Beginning with the first line of the data below, set down each line exactly through the line that contains "r.detail 0 0 s".
───── Materials provided ─────
/-- A reply goes on the transport by which its command arrived (Table 9-5). A completion of a DMA-described command goes out on the command's
channel (R424). A reply that cannot be written to host memory (R485) answers its descriptor with 0x0503. DESIGN CHOICE, unsafe: log entry 108. -/
def carry (r : Reply) (hostGen : Nat) (s : State) : State :=
  match r.cmd.transport with
  | .mailbox c => postMessage c hostGen r.bytes s
  | .compat => postCompat r.bytes s
  | .dma c addr len =>
    if r.flags.testBit 1 then postMessage c hostGen r.bytes s
    else if !s.dmaOpen then answerDescriptor c 0x0503 0xFFFF 0 0 s
    else
      answerDescriptor c r.status r.detail r.bytes.length (r.bytes.take len).length (raise (48 + c) (dmaPut addr (r.bytes.take len) s))
  | .inband port mac tag =>
    { s with ocf.origin := s.ocf.origin ++ [⟨port, s.ocf.replyTc, inbandFrame s.ocf.stationMac mac tag r.bytes⟩] }
  | .dvorob slot => { s with ocf.fabricOut := s.ocf.fabricOut ++ [(slot, r.bytes)] }

/-- A reply leaves. -/
def deliver (r : Reply) (hostGen : Nat) (s : State) : State := carry r hostGen { s with ocf.sent := s.ocf.sent ++ [r] }

/-- A reply that is not sent (R403): where a descriptor described the frame, its own answer tells of no reply. DESIGN CHOICE, unsafe: log entry 108. -/
def suppress (r : Reply) (s : State) : State :=
  match r.cmd.transport with
  | .dma c _ _ => answerDescriptor c r.status r.detail 0 0 s
  | _ => s

/-- A status of success: OK, ACCEPTED_PENDING or STAGED. -/
def okStatus (status : Nat) : Bool := status ≤ 2

/-- The device answers a frame, or counts its failure when no reply may be sent (R403); a rejection is counted per status code. -/
def respond (opcode : Nat) (h : Ocf) (hostGen : Nat) (r : Reply) (s : State) : State :=
  let s := if okStatus r.status then s else { s with ocf.rejected := tinc s.ocf.rejected r.status }
  if h.noReply || opcode = 0x0520 then
    suppress r (if okStatus r.status then s else { s with ocf.noReplyFailed := inc64 s.ocf.noReplyFailed })
  else deliver r hostGen s

/-- A kept reply goes out again, to the frame that asks for it (R418). -/
def resend (k : Kept) (h : Ocf) (gen : Nat) (s : State) : State :=
  let r : Reply := { k.reply with cmd := h }
  if h.noReply then suppress r s else deliver (r.again k.key) gen s

/-! ## Sequence windows -/

/-- What the window check of R417 finds. -/
inductive SeqCheck where
  | fresh | replay | seen
  deriving DecidableEq, Repr

/-- check(seq) of R417. -/
def Window.check (w : Window) (seq : Nat) : SeqCheck :=
  if seq > w.h then .fresh
  else if w.h - seq ≥ 64 then .replay
  else if w.map.testBit (w.h - seq) then .seen
  else .fresh

/-- record(seq) of R417. -/
def Window.record (w : Window) (seq : Nat) : Window :=
  if seq > w.h then
    { w with h := seq, map := (if seq - w.h ≥ 64 then 0 else wrap 64 (w.map <<< (seq - w.h))) + 1 }
  else { w with map := setBit w.map (w.h - seq) true }

/-- A frame under the estate-domain key (R420, R443). -/
def estateFrame (h : Ocf) : Bool := h.role = 1 && h.keyId = 3

/-- The window that serves a frame, if the device keeps one. -/
def State.windowOf (s : State) (h : Ocf) : Option Window :=
  if estateFrame h then some (tgetD s.ocf.estateWindows h.sender {})
  else tget s.ocf.windows h.senderKey

/-- The role of a window's key. -/
def windowRole (key : Nat) : Nat := key / 2 ^ 16

/-- The windows with one put first; the least recently used of 1,024 is freed and raises its role's floor (R419). -/
def useWindow (key : Nat) (w : Window) (s : State) : State :=
  let rest := s.ocf.windows.filter (fun e => e.1 != key)
  let s := { s with ocf.windows := (key, w) :: rest.take 1023 }
  match rest.drop 1023 with
  | (k, old) :: _ =>
    { s with ocf.floors := tset s.ocf.floors (windowRole k) (max (tgetD s.ocf.floors (windowRole k) 0) old.h) }
  | [] => s

/-- Step 11: the device records SEQ. -/
def recordSeq (h : Ocf) (s : State) : State :=
  if estateFrame h then
    { s with ocf.estateWindows := tset s.ocf.estateWindows h.sender ((tgetD s.ocf.estateWindows h.sender {}).record h.seq) }
  else useWindow h.senderKey (((tget s.ocf.windows h.senderKey).getD {}).record h.seq) s

/-- The reply to a recorded frame is kept, newest first, 8 per window (R418); estate-domain windows keep none (R420). -/
def keepReply (k : Kept) (s : State) : State :=
  if estateFrame k.cmd then s
  else match tget s.ocf.windows k.cmd.senderKey with
    | none => s
    | some w => useWindow k.cmd.senderKey { w with kept := (k :: w.kept).take 8 } s

/-- Two frames are identical (R418): header, parameters within LENGTH, and MAC. -/
def sameFrame (op op' : Nat) (h h' : Ocf) : Bool :=
  op = op' && h.signedBytes op = h'.signedBytes op' && (!hasMac h.role || h.mac = h'.mac)

/-! ## Rights and life cycle -/

/-- Rights of OPERATOR (Table 10-1). -/
def operatorRight (opcode : Nat) (changes : Bool) : Bool :=
  match opcode / 256 with
  | 0x01 => !([0x010A, 0x0109, 0x010B].contains opcode)
  | 0x0A => opcode != 0x0A03
  | 0x0B => !changes || opcode = 0x0B0A
  | 0x0E => opcode = 0x0E04
  | _ => true

/-- Rights of INSTALLER; `toFactory` marks SEC_LIFECYCLE_SET with target FACTORY. -/
def installerRight (opcode : Nat) (toFactory : Bool) : Bool :=
  match opcode / 256 with
  | 0x0B => !(opcode = 0x0B05 && toFactory)
  | 0x0E => !([0x0E05, 0x0E06].contains opcode)
  | _ => true

/-- Rights of MAKER. -/
def makerRight (opcode : Nat) (changes : Bool) : Bool :=
  match opcode / 256 with
  | 0x01 => !changes || opcode = 0x010B
  | 0x0A => !changes || opcode = 0x0A01
  | 0x0B => true
  | 0x0E => true
  | _ => !changes

/-- Rights of HOST (R441). -/
def State.hostRight (s : State) (opcode : Nat) (changes toFactory : Bool) : Bool :=
  match s.roles.lifecycle with
  | .factory => installerRight opcode toFactory
  | .field =>
    if s.roles.hostAccess = 0 then operatorRight opcode changes
    else if s.roles.hostAccess = 1 then !changes
    else opcode = 0x0101
  | _ => !changes

/-- The rights of a frame's role (R440, R441, R443). -/
def State.hasRight (s : State) (h : Ocf) (opcode : Nat) (changes toFactory : Bool) : Bool :=
  if opcode = 0x0520 then estateFrame h
  else if estateFrame h then operatorRight opcode changes && !changes
  else match h.role with
    | 0 => s.hostRight opcode changes toFactory
    | 1 => operatorRight opcode changes
    | 2 => installerRight opcode toFactory
    | _ => makerRight opcode changes

/-- The frames that the life-cycle state accepts (Table 10-3). -/
def State.lifecycleAccepts (s : State) (h : Ocf) (opcode : Nat) (changes : Bool) : Bool :=
  match s.roles.lifecycle with
  | .factory => true
  | .field => h.role != 3 || !changes || opcode = 0x0B05
  | .returned => h.role = 0 || h.role = 3
  | .void => [0x0101, 0x0B09, 0x0B08].contains opcode

/-- The key that a frame names (Table 10-2). -/
def State.keyOf (s : State) (h : Ocf) : Option Bytes :=
  if h.role = 3 then (if h.keyId = 0 then some s.flash.makerKey else none)
  else if (h.role = 1 || h.role = 2) && h.keyId < 4 then tget s.roles.keys (4 * h.role + h.keyId)
  else none

/-- A MAC failure (R448): counted per role, source 280 at 64 within a second, an AUTH_FAIL entry at most once a second. -/
def macFailure (h : Ocf) (s : State) : State :=
  let now := s.time.localNs
  let ts := (now :: tgetD s.roles.failTimes h.role []).take 64
  let s := { s with
    roles.macFail := tinc s.roles.macFail h.role
    roles.failTimes := tset s.roles.failTimes h.role ts
    roles.failSince := s.roles.failSince + 1 }
  let s := if ts.length = 64 && now - ts.getLastD 0 ≤ 1000000000 then raiseFirst 280 s else s
  let due := match s.roles.lastAuthFail with
    | none => true
    | some t => decide (now - t ≥ 1000000000)
  if due then
    auditEvent 0x04 s.roles.failSince { s with
      roles.failSince := 0
      roles.lastAuthFail := some now }
  else s

/-! ## The checks of R413 -/

/-- Steps 1 to 4: MAGIC, VERSION, the lengths and the header. -/
def headerError (h : Ocf) : Option Nat :=
  if h.magic != 0x4F48 then some 0x0101
  else if h.version != 1 then some 0x0102
  else if h.frameLen > h.transport.limit then some 0x0104
  else if h.frameLen > h.present then some 0x0103
  else if h.role ≥ 4 || h.flags / 64 != 0 || h.reserved != 0 || h.sender ≥ 4096 || h.seq = 0 || h.isReply || h.isEvent then
    some 0x0106
  else none

/-- What steps 1 to 10 find. -/
inductive Gate where
  | reject (status : Nat)
  | badMac
  | resend (k : Kept)
  | pass (key : Option Bytes)
  deriving DecidableEq, Repr

/-- Step 8: SEQ against the window (R417 to R420), where the frame passes step 7. -/
def State.seqGate (s : State) (opcode : Nat) (h : Ocf) : Option Gate :=
  match s.windowOf h with
  | none => if h.seq ≤ tgetD s.ocf.floors h.role 0 then some (.reject 0x0205) else none
  | some w =>
    match w.check h.seq with
    | .fresh => none
    | .replay => some (.reject 0x0205)
    | .seen =>
      if estateFrame h then some (.reject 0x0205)
      else match w.kept.find? (fun k => sameFrame opcode k.opcode h k.cmd) with
        | some k => some (.resend k)
        | none => some (.reject 0x0205)

/-- Steps 1 to 10 for a defined opcode. A DMA flag in a frame that reaches execution is a descriptor fault (R412). When the EPOCH record
could not be written, only SYS_IDENTITY is accepted (R415). DESIGN CHOICE, unsafe: log entry 108. DEDUCED, unsafe: log entry 109. -/
def State.gate (s : State) (h : Ocf) (opcode : Nat) (changes toFactory : Bool) : Gate :=
  match headerError h with
  | some e => .reject e
  | none =>
    if h.isDma then .reject 0x0109
    else if h.role = 0 && !h.transport.acceptsHost then .reject 0x0206
    else if s.ocf.identityOnly && opcode != 0x0101 then .reject 0x0401
    else if h.epoch != s.ocf.epoch && !(opcode = 0x0101 && h.epoch = 0) then .reject 0x0207
    else match s.seqGate opcode h with
      | some g => g
      | none =>
        if !s.hasRight h opcode changes toFactory then .reject 0x0203
        else if !s.lifecycleAccepts h opcode changes then .reject 0x0204
        else if h.role = 0 then .pass none
        else match s.keyOf h with
          | none => .reject 0x0202
          | some k => if h.mac = mac16 k (h.signedBytes opcode) then .pass (some k) else .badMac

/-! ## Pending commands -/

/-- The commands of a sender that replied 0x0001 and are not acknowledged; those with NO_REPLY are not counted (R403, R425). -/
def State.unacked (s : State) (sender : Nat) : List PendCmd :=
  (tvals s.ocf.pend).filter (fun p => p.sender = sender && !p.cmd.noReply)

/-- The limits of R425. -/
def State.pendError (s : State) (h : Ocf) (pending : Bool) : Option Err :=
  if h.noReply then none
  else if pending && ((s.unacked h.senderKey).length ≥ 16 || ((tvals s.ocf.pend).filter (fun p => !p.cmd.noReply)).length ≥ 64) then
    plain 0x0301
  else if (s.unacked h.senderKey).any (fun p => p.cmd.tag = h.tag) then plain 0x0405
  else none

/-- A command that replied 0x0001 has completed: its final status, detail and results stand in the pending list. DESIGN CHOICE, unsafe: log entry 8. -/
def finish (id status detail : Nat) (res : Results) (s : State) : State :=
  match tget s.ocf.pend id with
  | none => s
  | some p => { s with ocf.pend := tset s.ocf.pend id { p with final := some (status, detail, res) } }

/-- What the frame's message was in the intake, if it stands there: its host generation, and the intake without it.
DESIGN CHOICE, safe: log entry 6. -/
def takeIntake (opcode : Nat) (h : Ocf) (s : State) : Nat × State :=
  let mine (e : IntakeEntry) : Bool := e.opcode = opcode && e.cmd = h
  match s.ocf.intake.find? mine with
  | some e => (e.hostGen, { s with ocf.intake := s.ocf.intake.eraseP mine })
  | none => ((s.chan h.transport.hostChannel).hostGen, s)

/-- The reply to a frame that was recorded, which its window keeps. -/
def answerFrame (opcode : Nat) (h : Ocf) (key : Option Bytes) (gen status detail : Nat) (res : Results) (s : State) : State :=
  let r := mkReply opcode h key false false status detail res s.ocf.epoch
  respond opcode h gen r (keepReply ⟨opcode, h, r, key⟩ s)

end Sys2Proof.Machine
end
─────
▶ **Answer for this exercise**:
/-- A reply goes on the transport by which its command arrived (Table 9-5). A completion of a DMA-described command goes out on the command's
channel (R424). A reply that cannot be written to host memory (R485) answers its descriptor with 0x0503. DESIGN CHOICE, unsafe: log entry 108. -/
def carry (r : Reply) (hostGen : Nat) (s : State) : State :=
  match r.cmd.transport with
  | .mailbox c => postMessage c hostGen r.bytes s
  | .compat => postCompat r.bytes s
  | .dma c addr len =>
    if r.flags.testBit 1 then postMessage c hostGen r.bytes s
    else if !s.dmaOpen then answerDescriptor c 0x0503 0xFFFF 0 0 s
    else
      answerDescriptor c r.status r.detail r.bytes.length (r.bytes.take len).length (raise (48 + c) (dmaPut addr (r.bytes.take len) s))
  | .inband port mac tag =>
    { s with ocf.origin := s.ocf.origin ++ [⟨port, s.ocf.replyTc, inbandFrame s.ocf.stationMac mac tag r.bytes⟩] }
  | .dvorob slot => { s with ocf.fabricOut := s.ocf.fabricOut ++ [(slot, r.bytes)] }

/-- A reply leaves. -/
def deliver (r : Reply) (hostGen : Nat) (s : State) : State := carry r hostGen { s with ocf.sent := s.ocf.sent ++ [r] }

/-- A reply that is not sent (R403): where a descriptor described the frame, its own answer tells of no reply. DESIGN CHOICE, unsafe: log entry 108. -/
def suppress (r : Reply) (s : State) : State :=
  match r.cmd.transport with
  | .dma c _ _ => answerDescriptor c r.status r.detail 0 0 s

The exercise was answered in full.